What you are asked to do → From the entries below, report how many lines contain the string "motive". Give only that number.

(Saved data entries)
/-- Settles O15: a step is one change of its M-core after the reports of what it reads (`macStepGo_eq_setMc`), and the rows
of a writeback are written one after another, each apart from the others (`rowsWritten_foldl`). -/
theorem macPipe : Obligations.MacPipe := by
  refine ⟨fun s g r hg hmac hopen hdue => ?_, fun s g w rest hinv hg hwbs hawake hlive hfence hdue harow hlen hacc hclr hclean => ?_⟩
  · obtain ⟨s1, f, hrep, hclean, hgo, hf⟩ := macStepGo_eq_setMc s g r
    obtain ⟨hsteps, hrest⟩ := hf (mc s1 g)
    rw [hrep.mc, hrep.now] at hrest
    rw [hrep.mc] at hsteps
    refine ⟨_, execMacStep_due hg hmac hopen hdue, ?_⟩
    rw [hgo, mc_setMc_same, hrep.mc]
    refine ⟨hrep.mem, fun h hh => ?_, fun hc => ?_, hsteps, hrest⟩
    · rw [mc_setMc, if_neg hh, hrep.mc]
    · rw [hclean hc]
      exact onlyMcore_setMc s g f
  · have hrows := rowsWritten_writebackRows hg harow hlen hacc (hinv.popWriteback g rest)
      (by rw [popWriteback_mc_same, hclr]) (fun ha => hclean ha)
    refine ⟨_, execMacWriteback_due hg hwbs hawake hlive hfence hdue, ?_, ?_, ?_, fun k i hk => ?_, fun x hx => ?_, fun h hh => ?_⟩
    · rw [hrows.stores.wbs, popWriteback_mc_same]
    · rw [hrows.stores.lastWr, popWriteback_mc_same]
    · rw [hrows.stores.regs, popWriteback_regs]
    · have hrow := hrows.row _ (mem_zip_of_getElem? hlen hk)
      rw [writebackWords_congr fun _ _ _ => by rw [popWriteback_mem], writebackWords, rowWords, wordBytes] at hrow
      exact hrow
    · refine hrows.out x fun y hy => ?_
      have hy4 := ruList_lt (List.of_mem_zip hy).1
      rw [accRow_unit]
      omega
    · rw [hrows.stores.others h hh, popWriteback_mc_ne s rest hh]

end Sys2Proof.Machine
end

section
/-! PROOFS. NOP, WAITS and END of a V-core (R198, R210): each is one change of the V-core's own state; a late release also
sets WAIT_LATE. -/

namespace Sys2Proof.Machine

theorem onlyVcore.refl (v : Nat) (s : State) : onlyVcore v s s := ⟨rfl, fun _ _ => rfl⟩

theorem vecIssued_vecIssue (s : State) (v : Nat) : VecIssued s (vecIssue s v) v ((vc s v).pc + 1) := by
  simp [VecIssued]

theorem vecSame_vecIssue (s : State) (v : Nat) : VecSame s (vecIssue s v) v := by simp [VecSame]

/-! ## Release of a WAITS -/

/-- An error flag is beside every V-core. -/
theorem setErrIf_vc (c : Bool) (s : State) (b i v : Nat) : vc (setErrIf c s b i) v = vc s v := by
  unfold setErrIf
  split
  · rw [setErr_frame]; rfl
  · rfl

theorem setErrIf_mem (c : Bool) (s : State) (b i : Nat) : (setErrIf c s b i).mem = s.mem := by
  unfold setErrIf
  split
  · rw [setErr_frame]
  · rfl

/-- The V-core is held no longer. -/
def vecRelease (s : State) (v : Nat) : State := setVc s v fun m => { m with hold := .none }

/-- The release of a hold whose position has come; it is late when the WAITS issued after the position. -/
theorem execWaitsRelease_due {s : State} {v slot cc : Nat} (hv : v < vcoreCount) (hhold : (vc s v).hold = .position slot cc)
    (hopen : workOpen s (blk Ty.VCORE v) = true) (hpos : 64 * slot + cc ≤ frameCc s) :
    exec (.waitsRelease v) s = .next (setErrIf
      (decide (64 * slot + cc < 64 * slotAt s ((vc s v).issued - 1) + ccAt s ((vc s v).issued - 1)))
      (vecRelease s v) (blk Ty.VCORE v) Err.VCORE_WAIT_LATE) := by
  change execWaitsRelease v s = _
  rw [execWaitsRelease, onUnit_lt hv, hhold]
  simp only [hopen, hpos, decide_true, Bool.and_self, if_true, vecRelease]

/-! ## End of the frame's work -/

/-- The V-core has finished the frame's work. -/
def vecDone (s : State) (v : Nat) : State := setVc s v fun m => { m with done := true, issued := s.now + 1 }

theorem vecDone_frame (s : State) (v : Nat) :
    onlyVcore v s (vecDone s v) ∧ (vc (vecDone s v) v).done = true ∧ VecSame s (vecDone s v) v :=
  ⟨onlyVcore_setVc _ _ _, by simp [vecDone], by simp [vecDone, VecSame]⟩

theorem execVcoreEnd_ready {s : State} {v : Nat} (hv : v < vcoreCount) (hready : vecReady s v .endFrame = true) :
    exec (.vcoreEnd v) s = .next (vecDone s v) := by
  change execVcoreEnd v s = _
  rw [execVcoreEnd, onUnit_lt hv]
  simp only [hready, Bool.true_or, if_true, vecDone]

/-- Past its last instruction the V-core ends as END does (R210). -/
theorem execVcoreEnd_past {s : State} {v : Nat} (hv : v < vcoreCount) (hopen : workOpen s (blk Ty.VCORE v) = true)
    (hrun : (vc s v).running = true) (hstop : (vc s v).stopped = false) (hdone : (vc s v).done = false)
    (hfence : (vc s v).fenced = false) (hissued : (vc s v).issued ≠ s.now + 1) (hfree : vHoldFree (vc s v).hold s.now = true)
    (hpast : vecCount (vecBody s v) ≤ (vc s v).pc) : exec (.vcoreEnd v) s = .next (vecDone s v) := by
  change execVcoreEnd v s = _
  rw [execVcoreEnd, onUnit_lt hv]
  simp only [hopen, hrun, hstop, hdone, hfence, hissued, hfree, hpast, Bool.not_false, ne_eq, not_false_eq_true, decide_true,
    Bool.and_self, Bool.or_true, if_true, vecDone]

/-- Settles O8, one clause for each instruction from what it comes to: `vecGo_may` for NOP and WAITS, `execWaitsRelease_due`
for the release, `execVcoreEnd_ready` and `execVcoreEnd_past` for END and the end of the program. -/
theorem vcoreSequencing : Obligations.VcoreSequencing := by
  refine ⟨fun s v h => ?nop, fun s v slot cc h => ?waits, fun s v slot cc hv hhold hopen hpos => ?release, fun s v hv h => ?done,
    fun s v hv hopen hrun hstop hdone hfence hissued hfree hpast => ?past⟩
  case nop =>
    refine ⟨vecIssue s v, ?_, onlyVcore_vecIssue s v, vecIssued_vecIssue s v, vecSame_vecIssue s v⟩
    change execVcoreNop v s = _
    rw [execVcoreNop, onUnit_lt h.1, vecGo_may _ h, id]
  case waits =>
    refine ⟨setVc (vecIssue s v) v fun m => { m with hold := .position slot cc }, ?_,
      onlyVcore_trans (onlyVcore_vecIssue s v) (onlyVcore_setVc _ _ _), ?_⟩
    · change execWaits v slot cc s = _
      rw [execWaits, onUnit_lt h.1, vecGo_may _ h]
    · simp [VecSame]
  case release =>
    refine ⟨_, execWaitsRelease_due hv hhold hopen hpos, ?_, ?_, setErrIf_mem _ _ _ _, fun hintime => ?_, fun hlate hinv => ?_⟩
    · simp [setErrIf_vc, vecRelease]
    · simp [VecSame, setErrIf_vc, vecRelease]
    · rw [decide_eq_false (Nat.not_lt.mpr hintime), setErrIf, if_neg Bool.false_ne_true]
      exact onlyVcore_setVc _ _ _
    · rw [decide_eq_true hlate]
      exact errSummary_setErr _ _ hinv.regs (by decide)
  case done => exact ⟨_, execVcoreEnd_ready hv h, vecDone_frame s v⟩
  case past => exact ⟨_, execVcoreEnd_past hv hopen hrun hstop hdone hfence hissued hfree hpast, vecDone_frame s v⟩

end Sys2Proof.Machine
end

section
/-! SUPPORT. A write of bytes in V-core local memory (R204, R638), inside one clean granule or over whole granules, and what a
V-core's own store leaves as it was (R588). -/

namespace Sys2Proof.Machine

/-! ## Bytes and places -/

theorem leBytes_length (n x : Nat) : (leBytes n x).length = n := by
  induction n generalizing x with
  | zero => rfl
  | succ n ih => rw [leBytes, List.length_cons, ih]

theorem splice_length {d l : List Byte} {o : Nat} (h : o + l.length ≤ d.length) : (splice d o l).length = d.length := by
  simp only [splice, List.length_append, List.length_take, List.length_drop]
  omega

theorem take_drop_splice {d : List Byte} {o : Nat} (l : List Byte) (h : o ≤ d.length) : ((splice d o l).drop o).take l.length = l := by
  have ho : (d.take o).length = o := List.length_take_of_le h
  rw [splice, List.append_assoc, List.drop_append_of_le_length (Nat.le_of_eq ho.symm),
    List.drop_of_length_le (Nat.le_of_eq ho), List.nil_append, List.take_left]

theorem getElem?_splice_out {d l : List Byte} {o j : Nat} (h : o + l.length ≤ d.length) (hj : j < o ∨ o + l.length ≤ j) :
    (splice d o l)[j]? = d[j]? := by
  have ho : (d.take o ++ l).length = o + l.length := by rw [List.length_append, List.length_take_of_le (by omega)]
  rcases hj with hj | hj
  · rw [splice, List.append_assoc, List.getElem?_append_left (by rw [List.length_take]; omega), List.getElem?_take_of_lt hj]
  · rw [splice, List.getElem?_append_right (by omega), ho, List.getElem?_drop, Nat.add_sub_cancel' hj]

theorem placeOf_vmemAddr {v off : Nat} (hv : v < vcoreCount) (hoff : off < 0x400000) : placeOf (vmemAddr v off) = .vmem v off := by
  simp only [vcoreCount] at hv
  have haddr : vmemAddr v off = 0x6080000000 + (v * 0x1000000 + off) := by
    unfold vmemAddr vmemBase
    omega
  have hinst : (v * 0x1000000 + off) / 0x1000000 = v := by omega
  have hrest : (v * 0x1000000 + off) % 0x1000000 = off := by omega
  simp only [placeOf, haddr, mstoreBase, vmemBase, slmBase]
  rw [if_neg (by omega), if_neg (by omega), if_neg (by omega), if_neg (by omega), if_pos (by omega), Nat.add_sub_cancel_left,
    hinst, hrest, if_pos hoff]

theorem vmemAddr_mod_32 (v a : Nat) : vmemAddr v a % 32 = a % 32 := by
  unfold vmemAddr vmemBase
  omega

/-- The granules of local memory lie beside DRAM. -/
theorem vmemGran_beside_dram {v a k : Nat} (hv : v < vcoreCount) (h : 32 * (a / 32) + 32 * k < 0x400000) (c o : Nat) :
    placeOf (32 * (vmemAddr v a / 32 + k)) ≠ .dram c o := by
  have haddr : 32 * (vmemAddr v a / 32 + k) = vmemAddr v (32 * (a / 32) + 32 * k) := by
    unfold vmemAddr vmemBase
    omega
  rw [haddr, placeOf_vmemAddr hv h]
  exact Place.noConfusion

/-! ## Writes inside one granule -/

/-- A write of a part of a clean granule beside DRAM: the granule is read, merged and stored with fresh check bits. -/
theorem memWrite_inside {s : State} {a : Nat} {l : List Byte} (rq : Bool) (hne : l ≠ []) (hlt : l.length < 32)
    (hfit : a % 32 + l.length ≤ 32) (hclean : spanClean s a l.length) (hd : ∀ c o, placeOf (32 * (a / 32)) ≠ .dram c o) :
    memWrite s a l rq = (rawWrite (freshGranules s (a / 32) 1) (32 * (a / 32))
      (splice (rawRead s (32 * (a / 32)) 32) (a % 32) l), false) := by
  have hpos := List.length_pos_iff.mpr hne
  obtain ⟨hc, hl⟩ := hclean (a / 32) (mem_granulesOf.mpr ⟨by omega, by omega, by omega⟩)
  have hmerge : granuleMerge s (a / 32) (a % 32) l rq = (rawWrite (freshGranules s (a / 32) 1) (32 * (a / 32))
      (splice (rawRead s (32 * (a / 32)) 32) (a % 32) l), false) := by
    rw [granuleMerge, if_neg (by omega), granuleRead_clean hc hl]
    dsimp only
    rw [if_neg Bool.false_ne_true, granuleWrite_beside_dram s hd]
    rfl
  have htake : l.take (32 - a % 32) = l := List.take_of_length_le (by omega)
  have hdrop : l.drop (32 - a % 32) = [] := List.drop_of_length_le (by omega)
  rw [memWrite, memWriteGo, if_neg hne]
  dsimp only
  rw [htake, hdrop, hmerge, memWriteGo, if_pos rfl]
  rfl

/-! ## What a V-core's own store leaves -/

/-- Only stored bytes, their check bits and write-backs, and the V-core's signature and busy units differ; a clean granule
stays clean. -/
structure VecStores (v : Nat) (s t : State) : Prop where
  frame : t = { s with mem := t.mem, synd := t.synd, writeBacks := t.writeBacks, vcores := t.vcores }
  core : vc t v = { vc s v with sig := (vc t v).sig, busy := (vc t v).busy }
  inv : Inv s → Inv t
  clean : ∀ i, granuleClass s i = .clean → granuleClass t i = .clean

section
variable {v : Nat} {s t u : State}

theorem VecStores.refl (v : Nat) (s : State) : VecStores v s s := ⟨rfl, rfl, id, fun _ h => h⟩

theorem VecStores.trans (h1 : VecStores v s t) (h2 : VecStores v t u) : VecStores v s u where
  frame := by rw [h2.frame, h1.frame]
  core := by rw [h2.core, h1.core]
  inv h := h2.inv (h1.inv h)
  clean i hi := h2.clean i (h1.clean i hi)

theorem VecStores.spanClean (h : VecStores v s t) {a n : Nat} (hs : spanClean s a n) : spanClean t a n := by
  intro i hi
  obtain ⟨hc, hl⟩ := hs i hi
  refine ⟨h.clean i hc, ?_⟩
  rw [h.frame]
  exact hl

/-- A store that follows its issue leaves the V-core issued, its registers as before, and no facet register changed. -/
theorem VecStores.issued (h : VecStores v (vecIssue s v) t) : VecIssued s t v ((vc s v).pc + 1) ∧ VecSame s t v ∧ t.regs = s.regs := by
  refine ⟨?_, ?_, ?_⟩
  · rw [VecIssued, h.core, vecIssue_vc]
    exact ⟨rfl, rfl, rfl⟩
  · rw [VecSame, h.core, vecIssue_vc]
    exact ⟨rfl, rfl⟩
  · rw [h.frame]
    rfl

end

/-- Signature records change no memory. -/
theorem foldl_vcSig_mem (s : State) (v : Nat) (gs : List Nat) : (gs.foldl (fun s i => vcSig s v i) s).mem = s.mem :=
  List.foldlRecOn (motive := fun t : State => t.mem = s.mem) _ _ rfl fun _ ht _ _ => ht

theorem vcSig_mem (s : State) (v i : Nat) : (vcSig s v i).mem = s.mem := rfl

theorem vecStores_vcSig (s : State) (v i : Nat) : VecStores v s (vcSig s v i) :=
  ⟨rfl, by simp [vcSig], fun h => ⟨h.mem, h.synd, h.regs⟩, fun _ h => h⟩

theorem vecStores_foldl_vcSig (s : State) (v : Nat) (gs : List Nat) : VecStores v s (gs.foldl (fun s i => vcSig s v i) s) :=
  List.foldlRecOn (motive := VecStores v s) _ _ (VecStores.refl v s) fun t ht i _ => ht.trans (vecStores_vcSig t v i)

Output for this exercise → 2